Saved data entries
-- ==== Sys2Proof/Machine/SlaveEngine.lean ====
section
/-! DEFINITION. The events of the slave bus engine and the remote master (43_i2c_slave.md R420-R427). -/

namespace Sys2Proof.Machine

/-- `sAddrBytes(rw)` as the events that show it (R427). -/
def slaveAddressEvents (d : Dir) (s : State) : List BusEvent :=
  if s.sl.tenBit then [.addr (address10First s.sl.addr d), .addr (address10Second s.sl.addr)]
  else [.addr (address7 s.sl.addr d)]

/-- The slave is enabled and in no transfer (R420, R426). -/
def slaveAddressable (s : State) : Bool := s.sl.en && !s.sl.busy

/-- `S_ADDR_MATCH(b)` (R420). One ACK follows all the address bytes, also the two of a 10-bit address: the pseudocode can
be read as one ACK after each. DEDUCED (log 27). -/
def execSAddrMatch (d : Dir) (s : State) : Result :=
  eventStep slaveAddressable
    (fun t =>
      .ok (emit (.start :: (slaveAddressEvents d t ++ [.ack])) { t with sl := { t.sl with busy := true, dir := d } }))
    s

/-- `S_RX_BYTE(b)` (R421). -/
def execSRxByte (b : Byte) (s : State) : Result :=
  eventStep (fun t => slaveMoving t && t.sl.dir == .W && decide (t.sl.rxf.length < t.cfg.fifoDepth))
    (fun t => (pushSRx b t).map (emit [.data b, .ack])) s

/-- `S_TX_BYTE` (R422). -/
def execSTxByte (s : State) : Result :=
  eventStep (fun t => slaveMoving t && t.sl.dir == .R && decide (0 < t.sl.txf.length))
    (fun t => do
      let p ← popSTx t
      .ok (emit [.data p.1, .ack] p.2))
    s

/-- `S_TX_UNDERFLOW` (R423): the byte on the bus is drawn. -/
def execSTxUnderflow (s : State) : Result :=
  eventStep (fun t => slaveMoving t && t.sl.dir == .R && t.sl.txf.length == 0)
    (fun t => .ok (emit [.data (drawBits 8 t).1, .ack] (drawBits 8 t).2)) s

/-- `S_REPSTART(b)` (R424). One ACK follows all the address bytes, as in `execSAddrMatch` (log 27). -/
def execSRepstart (d : Dir) (s : State) : Result :=
  eventStep slaveMoving
    (fun t =>
      .ok (emit (.sr :: (slaveAddressEvents d t ++ [.ack])) { t with sl := { t.sl with repstart := true, dir := d } }))
    s

/-- `S_STOP` (R425). -/
def execSStop (s : State) : Result :=
  eventStep slaveMoving (fun t => .ok (emit [.stop] { t with sl := { t.sl with stop := true, busy := false } })) s

/-- `S_GCALL(b)` (R426). -/
def execSGcall (b : Byte) (s : State) : Result :=
  eventStep slaveAddressable
    (fun t =>
      .ok (emit [.start, .addr 0x00#8, .ack, .data b, .ack]
        { t with sl := { t.sl with busy := true, dir := .W, gcall := true, gcId := b } }))
    s

end Sys2Proof.Machine
end

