/-- 44_i2c_dma.md R480, R461, R465: DMA_ISR completes the transfer when both slots are inactive, schedules one more when
exactly one is, and only clears `done` on a stale channel or a spurious interrupt. On a slot mismatch, which no run reaches,
the fault is marked on the state before the step, its `done` still set: that nothing of such a step is kept is the model's
choice (log 7, DESIGN CHOICE). -/
def Obligations.DmaIsr : Prop :=
  ∀ (c : Chan) (s : State), MayStart (lineOfChan c) (s.dma.get c).done s →
    let t := { s with dma := s.dma.set c { s.dma.get c with done := false } }
    let pa := (s.dma.get c).pri.mode = .pingpong
    let aa := (s.dma.get c).alt.mode = .pingpong
    (s.i2cd.dmaOwned = false ∨ c ≠ s.i2cd.curCh → exec (.dmaIsr c) s = .next t) ∧
    (s.i2cd.dmaOwned = true → c = s.i2cd.curCh →
      (pa → aa → exec (.dmaIsr c) s = .next t) ∧
      (¬pa → ¬aa →
        exec (.dmaIsr c) s =
          .next
            (let u :=
               { t with
                 m := { s.m with dmaTx := s.m.dmaTx && c != .m, dmaRx := s.m.dmaRx && c != .m }
                 sl := { s.sl with dmaTx := s.sl.dmaTx && c != .stx, dmaRx := s.sl.dmaRx && c != .srx }
                 i2cd :=
                   { s.i2cd with
                     txRem := if toPeriph s c then s.i2cd.unsched else s.i2cd.txRem
                     rxRem := if toPeriph s c then s.i2cd.rxRem else s.i2cd.unsched
                     rxFilled :=
                       if c = .srx ∧ s.i2cd.complete = false then s.i2cd.xferLen - s.i2cd.unsched
                       else s.i2cd.rxFilled } }
             signalCompletion .success u)) ∧
      (pa ≠ aa → (pa → s.i2cd.nextSlot = .alt) → (aa → s.i2cd.nextSlot = .pri) →
        exec (.dmaIsr c) s =
          .next
            (let u := scheduleNext t
             { u with
               i2cd :=
                 { u.i2cd with
                   txRem := if toPeriph s c then dmaRemaining u c else s.i2cd.txRem
                   rxRem := if toPeriph s c then s.i2cd.rxRem else dmaRemaining u c } })) ∧
      (pa ≠ aa → (pa ∧ s.i2cd.nextSlot = .pri ∨ aa ∧ s.i2cd.nextSlot = .alt) →
        exec (.dmaIsr c) s = .next { s with fault := some .dmaSlotMismatch }))

end Statements
end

§ **YOUR ASSIGNMENT**
Set down exactly the lines from the start of the records to the line with "the pseudocode can". Include that line, and add nothing more.

§ **ANSWER SPACE**
-- ==== Sys2Proof/Machine/SlaveEngine.lean ====
section
/-! DEFINITION. The events of the slave bus engine and the remote master (43_i2c_slave.md R420-R427). -/

namespace Sys2Proof.Machine

/-- `sAddrBytes(rw)` as the events that show it (R427). -/
def slaveAddressEvents (d : Dir) (s : State) : List BusEvent :=
  if s.sl.tenBit then [.addr (address10First s.sl.addr d), .addr (address10Second s.sl.addr)]
  else [.addr (address7 s.sl.addr d)]

/-- The slave is enabled and in no transfer (R420, R426). -/
def slaveAddressable (s : State) : Bool := s.sl.en && !s.sl.busy

/-- `S_ADDR_MATCH(b)` (R420). One ACK follows all the address bytes, also the two of a 10-bit address: the pseudocode can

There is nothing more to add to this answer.